[[ Records supplied open ]]

/-- The replacement broadcast, in the event of the COMMIT: cursors BOUND or EXHAUSTED on the segment become
REVALIDATING and join their port's map queue in increasing number, VALID contexts on it become STALE, and the read
activity of those cursors is cancelled, with no notice, no tally and no bind count changed. -/
def Obligations.ReplacementReachesEveryHolder : Prop :=
  ∀ (p : Port) (segment : BitVec 8) (s : State),
    let S := segNo segment
    let g := (s.port p).staging
    let d := s.desc S
    let turned (id : CursorId) : Prop :=
      (s.cursor id).segment = some S ∧ ((s.cursor id).state = .bound ∨ ∃ e, (s.cursor id).state = .exhausted e)
    s.Admits p true false → segment.toNat < 128 → d.state = .live → g ≠ Staging.empty →
    validateRecord (g.base.getD d.base) ((g.length.map (fun x => x.toNat)).getD d.length) (g.depth.getD d.depth) = none →
    ∃ t, exec (.commit p segment) s = .next t ∧
      (∀ id, turned id →
        t.cursor id = { s.cursor id with state := .revalidating } ∧ t.slot id = .empty ∧
        t.buffer id = (s.buffer id).cancelled false ∧ id ∉ t.fillList) ∧
      (∀ id, ¬ turned id →
        t.cursor id = s.cursor id ∧ t.slot id = s.slot id ∧ t.buffer id = s.buffer id ∧
        (id ∈ t.fillList ↔ id ∈ s.fillList)) ∧
      t.fillList.Sublist s.fillList ∧
      (∀ q, ∃ joined : List CursorNo, t.mapQueue q = s.mapQueue q ++ joined ∧ joined.Pairwise (fun a b => a < b) ∧
        ∀ c, c ∈ joined ↔ turned ⟨q, c⟩) ∧
      (∀ q, t.stack q =
        (s.stack q).map (fun x => if x.segment = S ∧ x.mark = .valid then { x with mark := .stale } else x)) ∧
      t.notices = s.notices ∧ (∀ q, (t.port q).tally = (s.port q).tally) ∧
      (∀ T, (t.desc T).bindCount = (s.desc T).bindCount)

/-- COMMIT's own checks, in order: NOTHING_STAGED, SEGMENT_RETIRING, the first unstaged of base, length and rights on
a FREE descriptor, then validation of the record it would produce. A refusal changes nothing else. -/
def Obligations.CommitRefusalsInOrder : Prop :=
  ∀ (p : Port) (segment : BitVec 8) (s : State),
    let S := segNo segment
    let g := (s.port p).staging
    let d := s.desc S
    let refused (r : Reason) : Prop := exec (.commit p segment) s = .next (s.answer p (.refused r))
    let invalid (b : Word) (n k : Nat) : Prop :=
      ¬ (b.toNat % 64 = 0 ∧ 64 ≤ n ∧ n ≤ 16777216 ∧ n % 64 = 0 ∧ b.toNat + n ≤ 4294967296 ∧ k ∈ [0, 16, 32, 64])
    let fault (b : Word) (n : Nat) : DescField :=
      if b.toNat % 64 ≠ 0 then .base
      else if n < 64 ∨ 16777216 < n ∨ n % 64 ≠ 0 ∨ 4294967296 < b.toNat + n then .length
      else .depth
    s.Admits p true false → segment.toNat < 128 →
    (g = Staging.empty → refused .nothingStaged) ∧
    (g ≠ Staging.empty → d.state = .retiring → refused .segmentRetiring) ∧
    (g ≠ Staging.empty → d.state = .free → g.base = none → refused (.badDescriptor .base)) ∧
    (g.base ≠ none → d.state = .free → g.length = none → refused (.badDescriptor .length)) ∧
    (g.base ≠ none → g.length ≠ none → d.state = .free → g.rights = none → refused (.badDescriptor .rights)) ∧
    (∀ b n r, g.base = some b → g.length = some n → g.rights = some r → d.state = .free →
      invalid b n.toNat (g.depth.getD 0) → refused (.badDescriptor (fault b n.toNat))) ∧
    (g ≠ Staging.empty → d.state = .live →
      invalid (g.base.getD d.base) ((g.length.map (fun x => x.toNat)).getD d.length) (g.depth.getD d.depth) →
      refused (.badDescriptor
        (fault (g.base.getD d.base) ((g.length.map (fun x => x.toNat)).getD d.length))))

/-- RETIRE where no holder is revoked: refused NOT_LIVE on FREE, freed at once on LIVE with count 0 in either mode;
GRACEFUL makes a LIVE descriptor with holders RETIRING and is refused on RETIRING. -/
def Obligations.RetireWithoutRevocation : Prop :=
  ∀ (p : Port) (mode segment : BitVec 8) (s : State),
    let S := segNo segment
    let d := s.desc S
    s.Admits p true false → mode.toNat < 2 → segment.toNat < 128 →
    (d.state = .free → exec (.retire p mode segment) s = .next (s.answer p (.refused .notLive))) ∧
    (d.state = .live → d.bindCount = 0 → ∃ t, exec (.retire p mode segment) s = .next t ∧
      s.Took t p (.done .retireComplete false 0 [(d.generation + 1).setWidth 32]) [.dt] ∧
      t.desc S = { Descriptor.reset with generation := d.generation + 1 } ∧ s.SameDescsBut t S) ∧
    (d.state = .live → d.bindCount ≠ 0 → mode = 0 → ∃ t, exec (.retire p mode segment) s = .next t ∧
      s.Took t p (.done .retirePending false 0 [d.generation.setWidth 32]) [.dt] ∧
      t.desc S = { d with state := .retiring, retiringPort := some p } ∧ s.SameDescsBut t S) ∧
    (d.state = .retiring → mode = 0 →
      exec (.retire p mode segment) s = .next (s.answer p (.refused .segmentRetiring)))

/-- Forced RETIRE of a LIVE descriptor with holders or of a RETIRING one: the descriptor is freed, every holder is
revoked with its read activity cancelled, each affected port is told its counts, and then the recorded port. -/
def Obligations.ForcedRetireRevokesEveryHolder : Prop :=
  ∀ (p : Port) (segment : BitVec 8) (s : State),
    let S := segNo segment
    let d := s.desc S
    let holds (id : CursorId) : Prop :=
      (s.cursor id).segment = some S ∧
        ((s.cursor id).state = .bound ∨ (∃ e, (s.cursor id).state = .exhausted e) ∨
          (s.cursor id).state = .revalidating)
    s.Admits p true false → segment.toNat < 128 →
    d.state = .retiring ∨ d.state = .live ∧ d.bindCount ≠ 0 →
    ∃ t, exec (.retire p 1 segment) s = .next t ∧
      s.Took t p (.done .retireComplete false 0 [(d.generation + 1).setWidth 32])
        [.dt, .cursors, .mapQueues, .ctxStacks, .slots, .buffers, .fillList, .notices] ∧
      t.desc S = { Descriptor.reset with generation := d.generation + 1 } ∧ s.SameDescsBut t S ∧
      (∀ id, holds id →
        t.cursor id = { s.cursor id with state := .faulted .revoked, writeRight := false } ∧ t.slot id = .empty ∧
        t.buffer id = (s.buffer id).cancelled false ∧ id ∉ t.fillList ∧ id.cursor ∉ t.mapQueue id.port) ∧
      (∀ id, ¬ holds id →
        t.cursor id = s.cursor id ∧ t.slot id = s.slot id ∧ t.buffer id = s.buffer id ∧
        (id ∈ t.fillList ↔ id ∈ s.fillList) ∧ (id.cursor ∈ t.mapQueue id.port ↔ id.cursor ∈ s.mapQueue id.port)) ∧
      t.fillList.Sublist s.fillList ∧ (∀ q, (t.mapQueue q).Sublist (s.mapQueue q)) ∧
      (∀ q, t.stack q =
        (s.stack q).map (fun x => if x.segment = S ∧ x.mark ≠ .revoked then { x with mark := .revoked } else x)) ∧
      (∀ q, t.noticeQueue q =
        ((if s.heldCursors q S = 0 ∧ s.heldContexts q S = 0 then []
          else [Notice.revoked S (s.heldCursors q S) (s.heldContexts q S)]) ++
         (if d.state = .retiring ∧ d.retiringPort = some q then [Notice.retireComplete S .forced] else [])).foldl
          NoticeQueue.push (s.noticeQueue q))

[[ Records supplied closed ]]

What is expected.
Print the listing above in its entirety, with every line exact.

Result of the exercise.
/-- The replacement broadcast, in the event of the COMMIT: cursors BOUND or EXHAUSTED on the segment become
REVALIDATING and join their port's map queue in increasing number, VALID contexts on it become STALE, and the read
activity of those cursors is cancelled, with no notice, no tally and no bind count changed. -/
def Obligations.ReplacementReachesEveryHolder : Prop :=
  ∀ (p : Port) (segment : BitVec 8) (s : State),
    let S := segNo segment
    let g := (s.port p).staging
    let d := s.desc S
    let turned (id : CursorId) : Prop :=
      (s.cursor id).segment = some S ∧ ((s.cursor id).state = .bound ∨ ∃ e, (s.cursor id).state = .exhausted e)
    s.Admits p true false → segment.toNat < 128 → d.state = .live → g ≠ Staging.empty →
    validateRecord (g.base.getD d.base) ((g.length.map (fun x => x.toNat)).getD d.length) (g.depth.getD d.depth) = none →
    ∃ t, exec (.commit p segment) s = .next t ∧
      (∀ id, turned id →
        t.cursor id = { s.cursor id with state := .revalidating } ∧ t.slot id = .empty ∧
        t.buffer id = (s.buffer id).cancelled false ∧ id ∉ t.fillList) ∧
      (∀ id, ¬ turned id →
        t.cursor id = s.cursor id ∧ t.slot id = s.slot id ∧ t.buffer id = s.buffer id ∧
        (id ∈ t.fillList ↔ id ∈ s.fillList)) ∧
      t.fillList.Sublist s.fillList ∧
      (∀ q, ∃ joined : List CursorNo, t.mapQueue q = s.mapQueue q ++ joined ∧ joined.Pairwise (fun a b => a < b) ∧
        ∀ c, c ∈ joined ↔ turned ⟨q, c⟩) ∧
      (∀ q, t.stack q =
        (s.stack q).map (fun x => if x.segment = S ∧ x.mark = .valid then { x with mark := .stale } else x)) ∧
      t.notices = s.notices ∧ (∀ q, (t.port q).tally = (s.port q).tally) ∧
      (∀ T, (t.desc T).bindCount = (s.desc T).bindCount)

/-- COMMIT's own checks, in order: NOTHING_STAGED, SEGMENT_RETIRING, the first unstaged of base, length and rights on
a FREE descriptor, then validation of the record it would produce. A refusal changes nothing else. -/
def Obligations.CommitRefusalsInOrder : Prop :=
  ∀ (p : Port) (segment : BitVec 8) (s : State),
    let S := segNo segment
    let g := (s.port p).staging
    let d := s.desc S
    let refused (r : Reason) : Prop := exec (.commit p segment) s = .next (s.answer p (.refused r))
    let invalid (b : Word) (n k : Nat) : Prop :=
      ¬ (b.toNat % 64 = 0 ∧ 64 ≤ n ∧ n ≤ 16777216 ∧ n % 64 = 0 ∧ b.toNat + n ≤ 4294967296 ∧ k ∈ [0, 16, 32, 64])
    let fault (b : Word) (n : Nat) : DescField :=
      if b.toNat % 64 ≠ 0 then .base
      else if n < 64 ∨ 16777216 < n ∨ n % 64 ≠ 0 ∨ 4294967296 < b.toNat + n then .length
      else .depth
    s.Admits p true false → segment.toNat < 128 →
    (g = Staging.empty → refused .nothingStaged) ∧
    (g ≠ Staging.empty → d.state = .retiring → refused .segmentRetiring) ∧
    (g ≠ Staging.empty → d.state = .free → g.base = none → refused (.badDescriptor .base)) ∧
    (g.base ≠ none → d.state = .free → g.length = none → refused (.badDescriptor .length)) ∧
    (g.base ≠ none → g.length ≠ none → d.state = .free → g.rights = none → refused (.badDescriptor .rights)) ∧
    (∀ b n r, g.base = some b → g.length = some n → g.rights = some r → d.state = .free →
      invalid b n.toNat (g.depth.getD 0) → refused (.badDescriptor (fault b n.toNat))) ∧
    (g ≠ Staging.empty → d.state = .live →
      invalid (g.base.getD d.base) ((g.length.map (fun x => x.toNat)).getD d.length) (g.depth.getD d.depth) →
      refused (.badDescriptor
        (fault (g.base.getD d.base) ((g.length.map (fun x => x.toNat)).getD d.length))))

/-- RETIRE where no holder is revoked: refused NOT_LIVE on FREE, freed at once on LIVE with count 0 in either mode;
GRACEFUL makes a LIVE descriptor with holders RETIRING and is refused on RETIRING. -/
def Obligations.RetireWithoutRevocation : Prop :=
  ∀ (p : Port) (mode segment : BitVec 8) (s : State),
    let S := segNo segment
    let d := s.desc S
    s.Admits p true false → mode.toNat < 2 → segment.toNat < 128 →
    (d.state = .free → exec (.retire p mode segment) s = .next (s.answer p (.refused .notLive))) ∧
    (d.state = .live → d.bindCount = 0 → ∃ t, exec (.retire p mode segment) s = .next t ∧
      s.Took t p (.done .retireComplete false 0 [(d.generation + 1).setWidth 32]) [.dt] ∧
      t.desc S = { Descriptor.reset with generation := d.generation + 1 } ∧ s.SameDescsBut t S) ∧
    (d.state = .live → d.bindCount ≠ 0 → mode = 0 → ∃ t, exec (.retire p mode segment) s = .next t ∧
      s.Took t p (.done .retirePending false 0 [d.generation.setWidth 32]) [.dt] ∧
      t.desc S = { d with state := .retiring, retiringPort := some p } ∧ s.SameDescsBut t S) ∧
    (d.state = .retiring → mode = 0 →
      exec (.retire p mode segment) s = .next (s.answer p (.refused .segmentRetiring)))

/-- Forced RETIRE of a LIVE descriptor with holders or of a RETIRING one: the descriptor is freed, every holder is
revoked with its read activity cancelled, each affected port is told its counts, and then the recorded port. -/
def Obligations.ForcedRetireRevokesEveryHolder : Prop :=
  ∀ (p : Port) (segment : BitVec 8) (s : State),
    let S := segNo segment
    let d := s.desc S
    let holds (id : CursorId) : Prop :=
      (s.cursor id).segment = some S ∧
        ((s.cursor id).state = .bound ∨ (∃ e, (s.cursor id).state = .exhausted e) ∨
          (s.cursor id).state = .revalidating)
    s.Admits p true false → segment.toNat < 128 →
    d.state = .retiring ∨ d.state = .live ∧ d.bindCount ≠ 0 →
    ∃ t, exec (.retire p 1 segment) s = .next t ∧
      s.Took t p (.done .retireComplete false 0 [(d.generation + 1).setWidth 32])
        [.dt, .cursors, .mapQueues, .ctxStacks, .slots, .buffers, .fillList, .notices] ∧
      t.desc S = { Descriptor.reset with generation := d.generation + 1 } ∧ s.SameDescsBut t S ∧
      (∀ id, holds id →
        t.cursor id = { s.cursor id with state := .faulted .revoked, writeRight := false } ∧ t.slot id = .empty ∧
        t.buffer id = (s.buffer id).cancelled false ∧ id ∉ t.fillList ∧ id.cursor ∉ t.mapQueue id.port) ∧
      (∀ id, ¬ holds id →
        t.cursor id = s.cursor id ∧ t.slot id = s.slot id ∧ t.buffer id = s.buffer id ∧
        (id ∈ t.fillList ↔ id ∈ s.fillList) ∧ (id.cursor ∈ t.mapQueue id.port ↔ id.cursor ∈ s.mapQueue id.port)) ∧
      t.fillList.Sublist s.fillList ∧ (∀ q, (t.mapQueue q).Sublist (s.mapQueue q)) ∧
      (∀ q, t.stack q =
        (s.stack q).map (fun x => if x.segment = S ∧ x.mark ≠ .revoked then { x with mark := .revoked } else x)) ∧
      (∀ q, t.noticeQueue q =
        ((if s.heldCursors q S = 0 ∧ s.heldContexts q S = 0 then []
          else [Notice.revoked S (s.heldCursors q S) (s.heldContexts q S)]) ++
         (if d.state = .retiring ∧ d.retiringPort = some q then [Notice.retireComplete S .forced] else [])).foldl
          NoticeQueue.push (s.noticeQueue q))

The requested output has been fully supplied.